When mentoring our pre-service and in-service teachers we need to describe and model both research-based and clinical best practices. Accordingly, our mentees should know some of the major differences between student-engaged and teacher-directed models of teaching.
Some Major Differences Between the Student-Engaged and the Teacher-Directed Models of Teaching
The Student-Engaged Model of Teaching
Teacher structures many opportunities for students to talk.
Teacher invites students to help create meaningful classroom rules.
Students create knowledge.
Students construct knowledge.
Teacher respects the prior knowledge of students, and views students as theory builders.
Teacher taps into the multiple intelligences of students.
There are many teachers, and learners in the room.
Teacher and students pose questions to the entire learning community.
Teacher uses traditional, and non-traditional, or alternative assessment instruments.
Teacher gives students raw data, primary sources, and manipulatives to generate the major concepts in the curriculum.
Teacher allows student responses to drive the lesson.

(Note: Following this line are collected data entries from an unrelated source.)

-- ==== Sys2Proof/Decode.lean ====
section
/-!
DEFINITION. The decoder and the encoder of the 96-bit instruction words (spec/04_encoding.md, R70 to R87), with the
field checks that each instruction's owner chapter adds (R86). Decoding is total: every word is an instruction or a
decode fault by name.
-/

namespace Sys2Proof

/-- The RRR fields of a payload (R77). -/
def rdRRR (p : BitVec 64) : RRR where
  d := p.extractLsb' 56 8
  a := p.extractLsb' 48 8
  b := p.extractLsb' 40 8
  c := p.extractLsb' 32 8
  acls := p.extractLsb' 30 2
  bcls := p.extractLsb' 28 2
  ccls := p.extractLsb' 26 2
  dcls := p.extractLsb' 24 2
  ty := p.extractLsb' 20 4
  tyb := p.extractLsb' 16 4
  rm := p.extractLsb' 13 3
  sat := p.extractLsb' 12 1
  es := p.extractLsb' 10 2
  xl := p.extractLsb' 8 2
  xp := p.extractLsb' 4 4
  mod := p.extractLsb' 0 4

/-- The payload of RRR fields (R77). -/
def wrRRR (f : RRR) : BitVec 64 :=
  f.d ++ f.a ++ f.b ++ f.c ++ f.acls ++ f.bcls ++ f.ccls ++ f.dcls ++ f.ty ++ f.tyb ++ f.rm ++ f.sat ++ f.es ++ f.xl ++ f.xp ++ f.mod

/-- The RRI fields of a payload (R78). -/
def rdRRI (p : BitVec 64) : RRI where
  d := p.extractLsb' 56 8
  a := p.extractLsb' 48 8
  dcls := p.extractLsb' 46 2
  acls := p.extractLsb' 44 2
  ty := p.extractLsb' 40 4
  mod := p.extractLsb' 32 8
  imm := p.extractLsb' 0 32

/-- The payload of RRI fields (R78). -/
def wrRRI (f : RRI) : BitVec 64 :=
  f.d ++ f.a ++ f.dcls ++ f.acls ++ f.ty ++ f.mod ++ f.imm

/-- The MEM fields of a payload (R79). -/
def rdMEM (p : BitVec 64) : MEM where
  d := p.extractLsb' 56 8
  base := p.extractLsb' 48 8
  index := p.extractLsb' 40 8
  space := p.extractLsb' 38 2
  order := p.extractLsb' 35 3
  scope := p.extractLsb' 32 3
  width := p.extractLsb' 26 6
  bcls := p.extractLsb' 25 1
  ixen := p.extractLsb' 24 1
  off := p.extractLsb' 0 24

/-- The payload of MEM fields (R79). -/
def wrMEM (f : MEM) : BitVec 64 :=
  f.d ++ f.base ++ f.index ++ f.space ++ f.order ++ f.scope ++ f.width ++ f.bcls ++ f.ixen ++ f.off

/-- The BR fields of a payload (R81). -/
def rdBR (p : BitVec 64) : BR where
  loff := p.extractLsb' 32 32
  slot := p.extractLsb' 29 3
  y := p.extractLsb' 28 1
  xr := p.extractLsb' 20 8
  xcls := p.extractLsb' 19 1
  rsv := p.extractLsb' 0 19

/-- The payload of BR fields (R81). -/
def wrBR (f : BR) : BitVec 64 :=
  f.loff ++ f.slot ++ f.y ++ f.xr ++ f.xcls ++ f.rsv

/-- The MAT fields of a payload (R82). -/
def rdMAT (p : BitVec 64) : MAT where
  zd := p.extractLsb' 60 4
  va := p.extractLsb' 52 8
  bcls := p.extractLsb' 50 2
  bidx := p.extractLsb' 44 6
  sla := p.extractLsb' 40 4
  slb := p.extractLsb' 36 4
  pair := p.extractLsb' 35 1
  sp := p.extractLsb' 34 1
  bs := p.extractLsb' 33 1
  reuse := p.extractLsb' 32 1
  sat := p.extractLsb' 31 1
  ssc := p.extractLsb' 25 6
  vx := p.extractLsb' 17 8
  row := p.extractLsb' 11 6
  rm := p.extractLsb' 8 3
  rsv := p.extractLsb' 0 8

/-- The payload of MAT fields (R82). -/
def wrMAT (f : MAT) : BitVec 64 :=
  f.zd ++ f.va ++ f.bcls ++ f.bidx ++ f.sla ++ f.slb ++ f.pair ++ f.sp ++ f.bs ++ f.reuse ++ f.sat ++ f.ssc ++ f.vx ++ f.row ++ f.rm ++ f.rsv

/-- The ASY fields of a payload (R83). -/
def rdASY (p : BitVec 64) : ASY where
  d := p.extractLsb' 56 8
  a := p.extractLsb' 48 8
  b := p.extractLsb' 40 8
  dcls := p.extractLsb' 38 2
  acls := p.extractLsb' 36 2
  bcls := p.extractLsb' 34 2
  win := p.extractLsb' 28 6
  bar := p.extractLsb' 24 4
  node := p.extractLsb' 16 8
  ccls := p.extractLsb' 13 3
  cnt := p.extractLsb' 7 6
  mod := p.extractLsb' 0 7

/-- The payload of ASY fields (R83). -/
def wrASY (f : ASY) : BitVec 64 :=
  f.d ++ f.a ++ f.b ++ f.dcls ++ f.acls ++ f.bcls ++ f.win ++ f.bar ++ f.node ++ f.ccls ++ f.cnt ++ f.mod

/-- The SYS fields of a payload (R84). -/
def rdSYS (p : BitVec 64) : SYS where
  d := p.extractLsb' 56 8
  a := p.extractLsb' 48 8
  dcls := p.extractLsb' 46 2
  acls := p.extractLsb' 44 2
  spr := p.extractLsb' 36 8
  code := p.extractLsb' 20 16
  rsv := p.extractLsb' 0 20

/-- The payload of SYS fields (R84). -/
def wrSYS (f : SYS) : BitVec 64 :=
  f.d ++ f.a ++ f.dcls ++ f.acls ++ f.spr ++ f.code ++ f.rsv

/-- The WAIT, SETF, GNEG and GPRED fields of a word (R70). -/
def rdCtl (w : IWord) : Ctl where
  wait := w.extractLsb' 84 12
  setf := w.extractLsb' 80 4
  gneg := w.extractLsb' 79 1
  gpred := w.extractLsb' 75 4

/-- The whole word from its parts (R70). -/
def wrWord (k : Ctl) (opcode : BitVec 11) (payload : BitVec 64) : IWord :=
  k.wait ++ k.setf ++ k.gneg ++ k.gpred ++ opcode ++ payload


/-- The instruction an opcode names, its payload read in the format of R85; none where R85 lists no such opcode. -/
def ofOpcode (opcode : BitVec 11) (k : Ctl) (p : BitVec 64) : Option Instr :=
  match opcode.toNat with
  | 0x000 => some (.iadd k (rdRRR p))
  | 0x080 => some (.iaddImm k (rdRRI p))
  | 0x001 => some (.isub k (rdRRR p))
  | 0x081 => some (.isubImm k (rdRRI p))
  | 0x002 => some (.imul k (rdRRR p))
  | 0x082 => some (.imulImm k (rdRRI p))
  | 0x003 => some (.imulh k (rdRRR p))
  | 0x004 => some (.imad k (rdRRR p))
  | 0x005 => some (.ineg k (rdRRR p))
  | 0x006 => some (.iabs k (rdRRR p))
  | 0x007 => some (.imin k (rdRRR p))
  | 0x087 => some (.iminImm k (rdRRI p))
  | 0x008 => some (.imax k (rdRRR p))
  | 0x088 => some (.imaxImm k (rdRRI p))
  | 0x009 => some (.ishl k (rdRRR p))
  | 0x00a => some (.ishr k (rdRRR p))
  | 0x00b => some (.irot k (rdRRR p))
  | 0x00c => some (.and k (rdRRR p))
  | 0x08c => some (.andImm k (rdRRI p))
  | 0x00d => some (.or k (rdRRR p))
  | 0x08d => some (.orImm k (rdRRI p))
  | 0x00e => some (.xor k (rdRRR p))
  | 0x08e => some (.xorImm k (rdRRI p))
  | 0x00f => some (.andn k (rdRRR p))
  | 0x08f => some (.andnImm k (rdRRI p))
  | 0x010 => some (.not k (rdRRR p))
  | 0x011 => some (.bfx k (rdRRR p))
  | 0x012 => some (.bfi k (rdRRR p))
  | 0x013 => some (.brev k (rdRRR p))
  | 0x014 => some (.popc k (rdRRR p))
  | 0x015 => some (.clz k (rdRRR p))
  | 0x016 => some (.ctz k (rdRRR p))
  | 0x017 => some (.icmp k (rdRRR p))
  | 0x097 => some (.icmpImm k (rdRRI p))
  | 0x018 => some (.isel k (rdRRR p))
  | 0x019 => some (.lea k (rdRRR p))
  | 0x099 => some (.leaImm k (rdRRI p))
  | 0x01a => some (.mov k (rdRRR p))
  | 0x09a => some (.movi k (rdRRI p))
  | 0x01b => some (.pset k (rdRRR p))
  | 0x01c => some (.plop k (rdRRR p))
  | 0x030 => some (.shfl k (rdRRR p))
  | 0x031 => some (.qxch k (rdRRR p))
  | 0x032 => some (.vote k (rdRRR p))
  | 0x033 => some (.perm k (rdRRR p))
  | 0x034 => some (.pack k (rdRRR p))
  | 0x035 => some (.unpack k (rdRRR p))
  | 0x040 => some (.movs k (rdSYS p))
  | 0x041 => some (.movss k (rdSYS p))
  | 0x042 => some (.pchk k (rdRRR p))
  | 0x043 => some (.pclr k (rdRRR p))
  | 0x100 => some (.fadd k (rdRRR p))
  | 0x101 => some (.fsub k (rdRRR p))
  | 0x102 => some (.fmul k (rdRRR p))
  | 0x103 => some (.fma k (rdRRR p))
  | 0x104 => some (.fmin k (rdRRR p))
  | 0x105 => some (.fmax k (rdRRR p))
  | 0x106 => some (.fcmp k (rdRRR p))
  | 0x107 => some (.fclass k (rdRRR p))
  | 0x108 => some (.frnd k (rdRRR p))
  | 0x109 => some (.fscale k (rdRRR p))
  | 0x110 => some (.frcp k (rdRRR p))
  | 0x111 => some (.frsq k (rdRRR p))
  | 0x112 => some (.fsqrt k (rdRRR p))
  | 0x113 => some (.fexp2 k (rdRRR p))
  | 0x114 => some (.flog2 k (rdRRR p))
  | 0x115 => some (.fsin k (rdRRR p))
  | 0x116 => some (.fcos k (rdRRR p))
  | 0x117 => some (.ftanh k (rdRRR p))
  | 0x118 => some (.fdiv k (rdRRR p))
  | 0x120 => some (.cvt k (rdRRR p))
  | 0x121 => some (.cvti k (rdRRR p))
  | 0x122 => some (.cvtf k (rdRRR p))
  | 0x123 => some (.bscale k (rdRRR p))
  | 0x124 => some (.fmtq k (rdRRR p))
  | 0x200 => some (.ld k (rdMEM p))
  | 0x201 => some (.st k (rdMEM p))
  | 0x202 => some (.cas k (rdMEM p))
  | 0x203 => some (.fence k (rdMEM p))
  | 0x204 => some (.pref k (rdMEM p))
  | 0x205 => some (.cctl k (rdMEM p))
  | 0x206 => some (.probe k (rdMEM p))
  | 0x207 => some (.mapc k (rdRRR p))
  | 0x210 => some (.atomAdd k (rdMEM p))
  | 0x211 => some (.atomMin k (rdMEM p))
  | 0x212 => some (.atomMax k (rdMEM p))
  | 0x213 => some (.atomAnd k (rdMEM p))
  | 0x214 => some (.atomOr k (rdMEM p))
  | 0x215 => some (.atomXor k (rdMEM p))
  | 0x216 => some (.atomXchg k (rdMEM p))
  | 0x220 => some (.redAdd k (rdMEM p))
  | 0x221 => some (.redMin k (rdMEM p))
  | 0x222 => some (.redMax k (rdMEM p))
  | 0x223 => some (.redAnd k (rdMEM p))
  | 0x224 => some (.redOr k (rdMEM p))
  | 0x225 => some (.redXor k (rdMEM p))
  | 0x300 => some (.wbind k (rdASY p))
  | 0x301 => some (.wtouch k (rdASY p))
  | 0x302 => some (.wstat k (rdASY p))
  | 0x303 => some (.wdrop k (rdASY p))
  | 0x304 => some (.wflush k (rdASY p))
  | 0x305 => some (.cntwait k (rdASY p))
  | 0x340 => some (.binit k (rdASY p))
  | 0x341 => some (.barr k (rdASY p))
  | 0x342 => some (.bwait k (rdASY p))
  | 0x343 => some (.barw k (rdASY p))
  | 0x344 => some (.bexp k (rdASY p))
  | 0x345 => some (.binv k (rdASY p))
  | 0x380 => some (.mma k (rdMAT p))
  | 0x381 => some (.mmaz k (rdMAT p))
  | 0x382 => some (.zld k (rdMAT p))
  | 0x383 => some (.zst k (rdMAT p))
  | 0x384 => some (.zmov k (rdMAT p))
  | 0x385 => some (.zrmax k (rdMAT p))
  | 0x386 => some (.zrscale k (rdMAT p))
  | 0x400 => some (.bra k (rdBR p))
  | 0x401 => some (.brx k (rdBR p))
  | 0x402 => some (.call k (rdBR p))
  | 0x403 => some (.callx k (rdBR p))
  | 0x404 => some (.ret k (rdBR p))
  | 0x405 => some (.exit k (rdSYS p))
  | 0x406 => some (.yield k (rdSYS p))
  | 0x407 => some (.sleep k (rdSYS p))
  | 0x408 => some (.nop k (rdSYS p))
  | 0x409 => some (.regq k (rdSYS p))
  | 0x480 => some (.rres k (rdASY p))
  | 0x481 => some (.remit k (rdASY p))
  | 0x482 => some (.rcancel k (rdASY p))
  | 0x483 => some (.fetch k (rdASY p))
  | 0x500 => some (.txbegin k (rdBR p))
  | 0x501 => some (.txend k (rdASY p))
  | 0x502 => some (.txabort k (rdASY p))
  | 0x503 => some (.txstat k (rdASY p))
  | 0x540 => some (.trap k (rdSYS p))
  | 0x541 => some (.bkpt k (rdSYS p))
  | 0x542 => some (.hret k (rdSYS p))
  | 0x543 => some (.qpost k (rdSYS p))
  | 0x544 => some (.ckpt k (rdSYS p))
  | _ => none
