/-- What WFLUSH finds of the page of BASE when the window holds poison (R256): nothing, a hold, or a cause. -/
def flushCheck (s : State) (x : View) (w : Window) : Option (Except Hold Cause) × State :=
  if windowPoison s x w then
    match translateList s (laneReq s x.grp .write 0) [w.tensor.base] with
    | (.ok ((t, _) :: _), s) => (if t = .hbm then none else some (.ok .poisonConsumed), s)
    | (.ok [], s) => (none, s)
    | (.fault rs, s) => (some (.error (.fault rs)), s)
    | (.fatal c, s) => (some (.ok c), s)
  else (none, s)

def wflushShape (x : View) (f : ASY) : Shape :=
  let w := x.grp.window f.win.toNat
  windowShape x f [] (if w.state = .present then [] else [.windowMisuse])

/-- A WFLUSH that would raise COPY past 255 waits (R250). -/
def wflushWaits (x : View) (k : Ctl) (f : ASY) : Bool := x.clear (wflushShape x f) (x.active k) != 0 && x.counterFull 0 1

/-- The cause that a WFLUSH has beyond its shape, or a hold: the page of BASE comes before the mixed-size check, as the codes
of their causes do, and that before POISON_CONSUMED (R14, R194, R256). -/
def flushStop (s : State) (x : View) (w : Window) : Option (Except Hold Cause) × State :=
  let r := flushCheck s x w
  let clash := engineClash s x.grp w .write
  match r.1 with
  | some (.error h) => (some (.error h), r.2)
  | some (.ok c) => (some (.ok (if clash then minCause c .mixedSizeDebug else c)), r.2)
  | none => (if clash then some (.ok .mixedSizeDebug) else none, r.2)

def execWflush (k : Ctl) (f : ASY) (s : State) : Out :=
  s.issue fun x =>
    let i := f.win.toNat
    let w := x.grp.window i
    let sh := wflushShape x f
    if x.clear sh (x.active k) = 0 then finishEffect s x k sh (fun _ s => s)
    else if wflushWaits x k f then s.deselect
    else
      match flushStop (drainCourse s x.sel.grp x.sel.course) x w with
      | (some (.error h), s) => finishLanes s x k false sh (fun s _ => (.hold h, s))
      | (some (.ok c), s) => finishLanes s x k false sh (fun s _ => (.trap c, s))
      | (none, s) => finishEffect s x k sh fun ok s => startFlush s x i ((lowLane ok).getD 0)

/-- CNTWAIT completes when the counter is at most n, an acquire at GROUP scope (R207, R257); the wait is the selector's. -/
def cntwaitWaits (x : View) (k : Ctl) (f : ASY) : Bool :=
  (x.lacking [6]).isNone && x.active k != 0 && decide (f.cnt.toNat < x.crs.counter f.ccls.toNat)

def execCntwait (k : Ctl) (f : ASY) (s : State) : Out :=
  s.issue fun x =>
    if cntwaitWaits x k f then s.deselect
    else finishEffect s x k (Shape.plain [6] []) fun _ s => s

end Sys2Proof.Machine
end

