/-- FMT_DRAIN_COMPLETE: no operation on the slot remains in flight, and it is EMPTY (R53, R55). -/
def execFmtDrainComplete (part slot : Nat) (s : State) : Out :=
  match (s.part part).slotJobs with
  | [] => .next s
  | j :: _ =>
    if j.slot = slot ∧ j.release ∧ ((s.part part).slot slot).state = .draining then
      if !j.acks.isEmpty ∨ slotBusy s part slot then .next (s.post (.fmtDrainComplete part slot))
      else .next (nextJobs (endJob (setSlotAll s part slot .empty none) part 0) part)
    else .next s

end Sys2Proof.Machine
end

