def execInvStage2Range (fn : Nat) (pages : BitVec 6) (seq : BitVec 16) (s : State) : Out :=
  .next (if fn = 0 then startInv s fn 3 0 pages.toNat seq else if takesMmio s fn then countPrqErr s fn 1 else s)

/-- Two ranges of bytes meet. -/
def meets (a : Nat × Nat) (base n : Nat) : Bool := decide (a.1 < base + n ∧ base < a.1 + a.2)

/-- A command of a function concerns walks of a context (R393, R394). -/
def invMeets (s : State) (fn : Nat) (c : InvCmd) (ctx : Nat) : Bool :=
  decide (2 ≤ c.kind) || match alGet s.ctxs ctx with
    | some x => x.fn == fn && x.ctxid == c.ctxid
    | none => false

/-- A cached walk is covered by a command of a function (R394). -/
def invCovers (s : State) (fn : Nat) (c : InvCmd) (e : TlbEntry) : Bool :=
  let mine := invMeets s fn c e.ctx
  let n := 4096 * 2 ^ c.pages
  match c.kind with
  | 0 => mine
  | 1 => mine && (meets e.span1 c.addr n || meets (e.page * 4096, 4096) c.addr n)
  | 2 => true
  | _ => e.spans2.any (fun r => meets r c.addr n)

/-- The pages of device HBM that cached walks lead to and a command covers. -/
def invPages (s : State) (fn : Nat) (c : InvCmd) : List Nat :=
  ((s.parts.toList.flatMap (·.tlb)).filter (fun e => invCovers s fn c e && unpackTgt e.second % 4 == 0)).map (fun e => e.second / 8 % 2 ^ 40)

/-- The lane's transaction has logged an access to one of the pages: it has translated and is not performed yet (R296, R297). -/
def Lane.logsIn (l : Lane) (pages : List Nat) : Bool :=
  l.live && (l.tx.rlog.any (fun e => pages.contains (e.sector / 128)) || l.tx.wlog.any (fun e => pages.contains (e.sector / 128)))

/-- The lane waits on a page request or for a window's fill, which an invalidation never waits for (R394). -/
def Lane.requested (l : Lane) : Bool :=
  match l.hold with
  | .fault _ => true
  | .code _ _ => true
  | .window _ _ => true
  | .fill _ _ _ _ => true
  | _ => false

/-- The lanes of a course that have logged an access to the pages: those held so, which no transaction of theirs may keep a
command waiting (log entry 135), or the others. A frozen lane waits for the handler, not for its request. -/
def Course.logged (r : Course) (pages : List Nat) (held : Bool) : List Nat :=
  (List.range 32).filter fun n => (r.lane n).logsIn pages && held == ((r.lane n).requested && !r.frozen n)

/-- The transactions that keep a command waiting for a request abort with CONFLICT: their logs are never performed (R394; log
entry 135). -/
def abortHeldLogs (s : State) (mine : Group → Bool) (pages : List Nat) : State :=
  (s.groups.filter (fun e => e.2.alive && mine e.2)).foldl (fun s e => (e.2.courses.zipIdx).foldl (fun s r =>
    let ns := r.1.logged pages true
    if ns.isEmpty then s else abortEach s e.1 r.2 ns (fun _ => (1, 0))) s) s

Teacher provides students with many opportunities to interact with one another, and move around the classroom.
The Teacher-Directed Models of Teaching
Teacher does most of the talking.
Teacher promulgates the classroom rules.
Teacher transmits knowledge.
Students receive knowledge.
Teacher views students as empty vessels having little relevant prior knowledge.
Teacher primarily uses visual and auditory means to deliver instruction.
There is one teacher in the room, and many learners.
Teacher poses the questions.
Teacher primarily uses traditional assessment instruments.
Teacher tells the major concepts in the curriculum.
Teacher's lesson plan drives what is taught each day.
Teacher believes students must be still in order to learn.